11. Add 30 microL of suspension in the following medium.
① 3 mL of LB containing Amp, Kan, glucose (final concentration of mass of glucose is 0.5 percent) and 30 microL of sterile water
② 3 mL of LB containing Amp, Kan and 30 microL of 2 mM arabinose (final concentration of arabinose is 20 microM)
③ 3 mL of LB containing Amp, Kan and 30 microL of 20 mM arabinose (final concentration of arabinose is 200 microM)
④ 3 mL of LB containing Amp, Kan and 30 microL of 500 mM arabinose (final concentration of arabinose is 5 mM)
12. Grow the samples at 37 ℃ for 6.5 hours.
13. Measure OD590 of all the samples every hour.
14. Start preparing the flow cytometer 1 h before the end of incubation.
15. After the incubation, take the samples, and centrifuge at 9000x g, 1min, 4℃.

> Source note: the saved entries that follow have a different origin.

variable {s t u : State}

/-- The heap's part of the invariant, of a state. -/
abbrev State.HeapOk (s : State) : Prop := Machine.HeapOk s.config.heapSize s.heap s.ext

theorem heapOk_of_heapAlloc (h : Inv s) {n a : Nat} (hu : heapAlloc s n = .ok (u, a)) : u.HeapOk := by
  obtain ⟨hn, hfit, rfl⟩ := heapAlloc_ok.mp hu
  have hn := Nat.one_le_iff_ne_zero.mpr hn
  obtain ⟨⟨hin, hfree⟩, -⟩ := lowestFit_of_firstFit h hn hfit
  exact h.heapOk.insert hn hin hfree

theorem heapOk_of_heapFree (h : Inv s) {a : Nat} (hu : heapFree s a = .ok u) : u.HeapOk := by
  obtain ⟨e, he, rfl⟩ := heapFree_ok.mp hu
  exact h.heapOk.remove (containing_some he).1

/-- An empty range zeroes nothing. -/
theorem Memory.zero_of_le (m : Memory) {lo hi : Nat} (h : hi ≤ lo) : m.zero lo hi = m :=
  List.filter_eq_self.mpr fun c _ => by
    rw [Bool.or_eq_true, decide_eq_true_iff, decide_eq_true_iff]
    omega

theorem heapOk_of_heapRealloc (h : Inv s) {a n b : Nat} (hu : heapRealloc s a n = .ok (u, b)) : u.HeapOk := by
  obtain ⟨e, hc, hn, hway⟩ := heapRealloc_ok.mp hu
  have hn := Nat.one_le_iff_ne_zero.mpr hn
  obtain ⟨he, -⟩ := containing_some hc
  rcases hway with ⟨hle, -, rfl⟩ | ⟨hlt, hin, hfree, -, rfl⟩ | ⟨hlt, -, hfit, rfl⟩
  · exact h.heapOk.resize he hn (.inl hle)
  · have hgrown := h.heapOk.resize he hn (.inr ⟨hin, rangeFree_iff.mp hfree⟩)
    rwa [Memory.zero_of_le _ (by omega)] at hgrown
  · obtain ⟨⟨hin, hfree⟩, -⟩ := lowestFit_of_firstFit h hn hfit
    exact h.heapOk.move he hn hin hfree (by rw [Memory.length_readBytes]; omega)

theorem heapOk_of_bumped (h : Inv s) {onReg : Word → Word} {onByte : Byte → Byte} {slot : Slot}
    (ht : Bumped onReg onByte slot s t) : t.HeapOk := by
  obtain ⟨o, -, ⟨-, i, -, rfl⟩ | ⟨-, x, -, hl, rfl⟩⟩ := ht
  · exact h.heapOk
  · exact h.heapOk.write _ hl

/-- The effect of an instruction keeps the heap's part of the invariant: only the writers of the heap and of `EXT` touch
it. -/
theorem effect_heapOk {i : Instr} (h : Inv s) (ht : Effect i s t) : t.HeapOk := by
  by_cases hw : i.opcode ∈ StatePart.heap.writers ∨ i.opcode ∈ StatePart.ext.writers
  case neg =>
    obtain ⟨hheap, hext⟩ := not_or.mp hw
    have hheap : t.heap = s.heap := effect_keeps (p := .heap) ht hheap
    have hext : t.ext = s.ext := effect_keeps (p := .ext) ht hext
    have hconfig : t.config = s.config := effect_keeps (p := .config) ht List.not_mem_nil
    rw [State.HeapOk, hheap, hext, hconfig]
    exact h.heapOk
  cases i
  case inc | dec =>
    simp only [Effect] at ht
    exact heapOk_of_bumped h ht
  case store =>
    obtain ⟨x, k, vs, -, -, hv, hl, rfl⟩ := ht
    obtain ⟨hlen, -⟩ := typedMany_ok.mp hv
    refine h.heapOk.writeBytes fun i hi => checkLiveBytes_ok.mp hl i ?_
    rwa [List.length_map, hlen] at hi
  case read =>
    obtain ⟨x, k, u, bytes, -, -, hl, hu, rfl⟩ := ht
    obtain ⟨-, rfl, rfl⟩ := inTake_ok.mp hu
    exact h.heapOk.writeBytes fun i hi => checkLiveBytes_ok.mp hl i (hi.trans_le (List.length_take_le _ _))
  case alloc =>
    obtain ⟨i, k, u, a, -, -, hu, rfl⟩ := ht
    exact (heapOk_of_heapAlloc h hu :)
  case free =>
    obtain ⟨x, u, -, hu, rfl⟩ := ht
    exact (heapOk_of_heapFree h hu :)
  case realloc =>
    obtain ⟨i, k, u, a, -, -, hu, rfl⟩ := ht
    exact (heapOk_of_heapRealloc h hu :)
  all_goals exact absurd hw (by simp [Instr.opcode, StatePart.writers])

theorem exec_heapOk {i : Instr} (h : Inv s) (ht : exec i s = .next t) : t.HeapOk := by
  rcases exec_cases ht with he | ⟨c, rfl⟩
  · exact effect_heapOk h he
  · exact h.heapOk

/-- Settles O49: a byte that is live neither before nor after is 0 both times. -/
theorem onlyLiveHeapBytesChange : Obligations.OnlyLiveHeapBytesChange := by
  intro i s t a h ht
  have hdead : live t.ext a = false → t.heap.read a = 0 := (exec_heapOk h ht).read_dead
  refine ⟨fun hne => ?_, hdead⟩
  by_contra hn
  obtain ⟨hs, ht⟩ := not_or.mp hn
  rw [hdead (Bool.eq_false_iff.mpr ht), h.read_dead (Bool.eq_false_iff.mpr hs)] at hne
  exact hne rfl

end HeapPart
end Sys2Proof.Machine

namespace Sys2Proof.Machine

section StorageParts

/-- The stack's part of the invariant, for a capacity: the array's places and `SP` (20_memory.md R75). -/
structure StackOk (cap : Nat) (stack : Memory) (sp : Nat) : Prop where
  wf : stack.wf
  inside : ∀ c ∈ stack, c.1 < cap
  spBound : sp ≤ cap

variable {cap sp : Nat} {stack : Memory}

theorem StackOk.write (h : StackOk cap stack sp) {a : Nat} (b : Byte) (ha : a < cap) :
    StackOk cap (stack.write a b) sp := by
  refine ⟨Memory.wf_write h.wf a b, fun c hc => ?_, h.spBound⟩
  rcases Memory.mem_write hc with rfl | hc
  · exact ha
  · exact h.inside c hc

theorem StackOk.setSp (h : StackOk cap stack sp) {n : Nat} (hn : n ≤ cap) : StackOk cap stack n :=
  ⟨h.wf, h.inside, hn⟩

variable {s t u : State}

/-- The stack's part of the invariant, of a state. -/
abbrev State.StackOk (s : State) : Prop := Machine.StackOk s.config.stackCap s.stack s.sp

theorem Inv.stackOk (h : Inv s) : s.StackOk := ⟨h.stackWf, h.stackInside, h.spBound⟩

/-- The effect of an instruction keeps the stack's part of the invariant. -/
theorem effect_stackOk {i : Instr} (h : Inv s) (ht : Effect i s t) : t.StackOk := by
  have hsp := h.spBound
  by_cases hw : i.opcode ∈ StatePart.stack.writers ∨ i.opcode ∈ StatePart.sp.writers
  case neg =>
    obtain ⟨hstack, hsp⟩ := not_or.mp hw
    have hstack : t.stack = s.stack := effect_keeps (p := .stack) ht hstack
    have hsp : t.sp = s.sp := effect_keeps (p := .sp) ht hsp
    have hconfig : t.config = s.config := effect_keeps (p := .config) ht List.not_mem_nil
    rw [State.StackOk, hstack, hsp, hconfig]
    exact h.stackOk
  cases i
  case push =>
    obtain ⟨x, u, -, hu, rfl⟩ := ht
    obtain ⟨hne, rfl⟩ := stackPush_ok.mp hu
    have hroom : s.sp < s.config.stackCap := by omega
    exact (h.stackOk.write _ hroom).setSp hroom
  case pop =>
    obtain ⟨i, u, b, -, hu, rfl⟩ := ht
    obtain ⟨-, rfl, -⟩ := stackPop_ok.mp hu
    exact h.stackOk.setSp ((Nat.sub_le _ _).trans h.spBound)
  case dup =>
    obtain ⟨u, hu, rfl⟩ := ht
    obtain ⟨-, hne, rfl⟩ := stackDup_ok.mp hu
    have hroom : s.sp < s.config.stackCap := by omega
    exact (h.stackOk.write _ hroom).setSp hroom
  case swap =>
    obtain ⟨u, hu, rfl⟩ := ht
    obtain ⟨hsp2, rfl⟩ := stackSwap_ok.mp hu
    have htop : s.sp - 1 < s.config.stackCap := by omega
    have hsecond : s.sp - 2 < s.config.stackCap := by omega
    exact (h.stackOk.write _ htop).write _ hsecond
  all_goals exact absurd hw (by simp [Instr.opcode, StatePart.writers])

/-- The part of the invariant about the jump table, the call stack and `OUT`: their capacities, and positions at most
`LEN` (10_state.md R39, R40, R43). -/
structure TablesOk (s : State) : Prop where
  csBound : withinCapacity s.config.csCap s.cs.length
  jtBound : withinCapacity s.config.jtCap s.jt.length
  outBound : withinCapacity s.config.outCap s.outq.length
  jtInside : ∀ p ∈ s.jt, p ≤ s.len
  csInside : ∀ p ∈ s.cs, p ≤ s.len

theorem Inv.tablesOk (h : Inv s) : TablesOk s := ⟨h.csBound, h.jtBound, h.outBound, h.jtInside, h.csInside⟩

/-- A table below its capacity has room for one entry more. -/
theorem withinCapacity_append {cap : Option Nat} {l : List Nat} (h : withinCapacity cap l.length)
    (hne : cap ≠ some l.length) (p : Nat) : withinCapacity cap (l ++ [p]).length := by
  rintro c rfl
  have hle := h c rfl
  have hne : c ≠ l.length := fun heq => hne (congrArg some heq)
  rw [List.length_append, List.length_singleton]
  omega

theorem forall_mem_append_le {l : List Nat} {n p : Nat} (h : ∀ q ∈ l, q ≤ n) (hp : p ≤ n) :
    ∀ q ∈ l ++ [p], q ≤ n := by
  simpa [or_imp, forall_and] using ⟨h, hp⟩

/-- A first operand that the stream holds stands at `pc + 1` (40_pipeline.md R144). -/
theorem pc_add_two_le_len {i : Instr} {o : Operand} (hd : decodeOperands (s.stream.drop s.pc) = .ok i)
    (hs : i.slots.head? = some (some o)) : s.pc + 2 ≤ s.len := by
  obtain ⟨op, rest, c, hops, -, -, rfl⟩ := decodeOperands_ok.mp hd
  rw [List.head?_eq_getElem?] at hs
  have hrest : some rest[0]? = some (some o) := (instrOf_slots (List.getElem?_eq_some_iff.mp hs).1).symm.trans hs
  have hpos : 0 < rest.length := (List.getElem?_eq_some_iff.mp (Option.some.inj hrest)).1
  have hlen : s.len - s.pc = rest.length + 1 := by
    rw [State.len, ← List.length_drop, hops, List.length_cons]
  omega

/-- The effect of the decoded instruction keeps the tables' part of the invariant. -/
theorem effect_tablesOk {i : Instr} (h : Inv s) (hd : decodeOperands (s.stream.drop s.pc) = .ok i)
    (ht : Effect i s t) : TablesOk t := by
  by_cases hw : i.opcode ∈ StatePart.jt.writers ∨ i.opcode ∈ StatePart.cs.writers ∨ i.opcode ∈ StatePart.outq.writers
  case neg =>
    obtain ⟨hjt, hcs, hout⟩ : i.opcode ∉ StatePart.jt.writers ∧ i.opcode ∉ StatePart.cs.writers ∧
      i.opcode ∉ StatePart.outq.writers := by simpa only [not_or] using hw
    have hjt : t.jt = s.jt := effect_keeps (p := .jt) ht hjt
    have hcs : t.cs = s.cs := effect_keeps (p := .cs) ht hcs
    have hout : t.outq = s.outq := effect_keeps (p := .outq) ht hout
    have hconfig : t.config = s.config := effect_keeps (p := .config) ht List.not_mem_nil
    have hstream : t.stream = s.stream := effect_keeps (p := .stream) ht List.not_mem_nil
    constructor <;> simp only [hjt, hcs, hout, hconfig, State.len, hstream]
    exacts [h.csBound, h.jtBound, h.outBound, h.jtInside, h.csInside]
  cases i
  case func label =>
    obtain ⟨v, u, hv, hu, rfl⟩ := ht
    obtain ⟨o, rfl, -⟩ := untyped_ok.mp hv
    obtain ⟨hne, rfl⟩ := jtAppend_ok.mp hu
    exact { h.tablesOk with
      jtBound := withinCapacity_append h.jtBound hne _
      jtInside := forall_mem_append_le h.jtInside (pc_add_two_le_len hd rfl) }
  case call f =>
    obtain ⟨p, u, hp, hu, rfl⟩ := ht
    obtain ⟨o, rfl, -⟩ := funcPos_ok.mp hp
    obtain ⟨hne, rfl⟩ := csPush_ok.mp hu
    exact { h.tablesOk with
      csBound := withinCapacity_append h.csBound hne _
      csInside := forall_mem_append_le h.csInside (pc_add_two_le_len hd rfl) }
  case ret =>
    obtain ⟨u, p, hu, rfl⟩ := ht
    obtain ⟨-, rfl⟩ := csPop_ok.mp hu
    have hlen : s.cs.dropLast.length ≤ s.cs.length := (List.dropLast_sublist _).length_le
    exact { h.tablesOk with
      csBound := fun c hc => hlen.trans (h.csBound c hc)
      csInside := fun q hq => h.csInside q (List.mem_of_mem_dropLast hq) }
  case write =>
    obtain ⟨x, k, bytes, u, -, -, -, hu, rfl⟩ := ht
    obtain ⟨hcap, rfl⟩ := outAppend_ok.mp hu
    exact { h.tablesOk with outBound := fun c hc => List.length_append.trans_le (hcap c hc) }
  case flush =>
    obtain rfl := ht
    exact { h.tablesOk with outBound := fun c _ => Nat.zero_le c }
  all_goals exact absurd hw (by simp [Instr.opcode, StatePart.writers])

/-- The part of the invariant about `ENG_STATE` and `FAULT` (10_state.md R35, R37, 40_pipeline.md R141). -/
structure StatusOk (s : State) : Prop where
  readyAtStart : s.engState = .ready → s.pc = 0 ∧ s.stream = []
  runningInside : s.engState = .running → s.pc < s.len
  haltedAtEnd : s.engState = .halted → s.len ≤ s.pc
  faultRecorded : s.engState = .faulted ↔ s.fault.kind ≠ none
  faultConsistent : s.fault.kind = s.fault.reason.map faultKindOf

theorem inv_of_parts (hheap : s.HeapOk) (hstack : s.StackOk) (htables : TablesOk s) (hstatus : StatusOk s) : Inv s :=
  { htables, hstatus with
    heapWf := hheap.wf
    heapLive := hheap.listedLive
    extProper := hheap.extents.1
    extOrdered := hheap.extents.2
    stackWf := hstack.wf
    stackInside := hstack.inside
    spBound := hstack.spBound }

/-- Taking a fault writes both `ENG_STATE` and `FAULT`, whatever they were (60_exceptions.md R310). -/
theorem statusOk_takeFault (pos : Nat) (opcode : Option Byte) (c : FaultCause) (s : State) :
    StatusOk (takeFault pos opcode c s) :=
  ⟨nofun, nofun, nofun, ⟨fun _ => nofun, fun _ => rfl⟩, rfl⟩

theorem inv_takeFault (h : Inv s) (pos : Nat) (opcode : Option Byte) (c : FaultCause) :
    Inv (takeFault pos opcode c s) :=
  inv_of_parts h.heapOk h.stackOk { h.tablesOk with } (statusOk_takeFault pos opcode c s)

/-- In `Ready` and `Running` no fault is recorded. -/
theorem Inv.fault_kind (h : Inv s) (hne : s.engState ≠ .faulted) : s.fault.kind = none :=
  by_contra fun hk => hne (h.faultRecorded.mpr hk)

/-- The end-of-stream test decides between `Running` and `Halted` (40_pipeline.md R141). -/
theorem statusOk_endOfStream (hr : s.engState = .running) (hk : s.fault.kind = none)
    (hc : s.fault.kind = s.fault.reason.map faultKindOf) : StatusOk (endOfStream s) := by
  by_cases hend : s.len ≤ s.pc
  · rw [show endOfStream s = s.setEng .halted from if_pos ⟨hr, hend⟩]
    exact ⟨nofun, nofun, fun _ => hend, ⟨nofun, fun h => absurd hk h⟩, hc⟩
  · rw [show endOfStream s = s from if_neg fun h => hend h.2]
    exact ⟨by simp [hr], fun _ => Nat.lt_of_not_le hend, by simp [hr], by simp [hr, hk], hc⟩

theorem inv_endOfStream (hheap : s.HeapOk) (hstack : s.StackOk) (htables : TablesOk s) (hr : s.engState = .running)
    (hk : s.fault.kind = none) (hc : s.fault.kind = s.fault.reason.map faultKindOf) : Inv (endOfStream s) := by
  have hstatus := statusOk_endOfStream hr hk hc
  rw [endOfStream_eq] at hstatus ⊢
  exact inv_of_parts hheap hstack { htables with } hstatus

/-- The decoded instruction, with the end-of-stream test after it, keeps the invariant. -/
theorem inv_exec {i : Instr} (h : Inv s) (hr : s.engState = .running)
    (hd : decodeOperands (s.stream.drop s.pc) = .ok i) (hu : exec i s = .next u) : Inv (endOfStream u) := by
  rcases exec_cases hu with he | ⟨c, rfl⟩
  · have heng : u.engState = s.engState := effect_keeps (p := .engState) he List.not_mem_nil
    have hfault : u.fault = s.fault := effect_keeps (p := .fault) he List.not_mem_nil
    have hkind := h.fault_kind (by simp [hr])
    exact inv_endOfStream (effect_heapOk h he) (effect_stackOk h he) (effect_tablesOk h hd he) (heng.trans hr)
      (hfault ▸ hkind) (hfault ▸ h.faultConsistent)
  · rw [endOfStream_faulted rfl]
    exact inv_takeFault h _ _ c

theorem inv_step (h : Inv s) (ht : step s = .next t) : Inv t := by
  obtain ⟨hr, ⟨i, u, hd, hu, rfl⟩ | ⟨-, rfl⟩ | ⟨c, rfl⟩⟩ := step_cases ht
  · exact inv_exec h hr hd hu
  · exact inv_endOfStream h.heapOk h.stackOk h.tablesOk hr (h.fault_kind (by simp [hr])) h.faultConsistent
  · exact inv_takeFault h _ _ c

/-! The host's transactions. -/

/-- A pre-scan that succeeds keeps the table within its capacity and its entries within the stream (40_pipeline.md
R170). -/
theorem preScan_ok_bounds {cap : Option Nat} {n q : Nat} {ops : List Operand} {jt jt' : List Nat}
    (h : preScan cap q ops jt = .ok jt') (hq : q + ops.length ≤ n) (hcap : withinCapacity cap jt.length)
    (hin : ∀ p ∈ jt, p ≤ n) : withinCapacity cap jt'.length ∧ ∀ p ∈ jt', p ≤ n := by
  induction ops generalizing q jt with
  | nil =>
    obtain rfl : jt = jt' := Except.ok.inj h
    exact ⟨hcap, hin⟩
  | cons o ops ih =>
    cases ops with
    | nil =>
      obtain rfl : jt = jt' := Except.ok.inj h
      exact ⟨hcap, hin⟩
    | cons label rest =>
      simp only [List.length_cons] at hq ih
      rw [preScan] at h
      split at h
      · split at h
        · cases h
        · rename_i hfull
          have hne : cap ≠ some jt.length := atCapacity_eq_false.mp (Bool.eq_false_iff.mpr hfull)
          exact ih h (by omega) (withinCapacity_append hcap hne _) (forall_mem_append_le hin (by omega))
      · exact ih h (by omega) hcap hin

16. Remove the supernatant by using P1000 pipette
17. Add 1 mL of filtered PBS (phosphate-buffered saline) and suspend. (The ideal of OD is 0.3)
18. Dispense all of each suspension into a disposable tube through a cell strainer.
19. Use flow cytometer to measure the fluorescence of GFP. (We used BD FACSCaliburTM Flow Cytometer of Becton, Dickenson and Company.)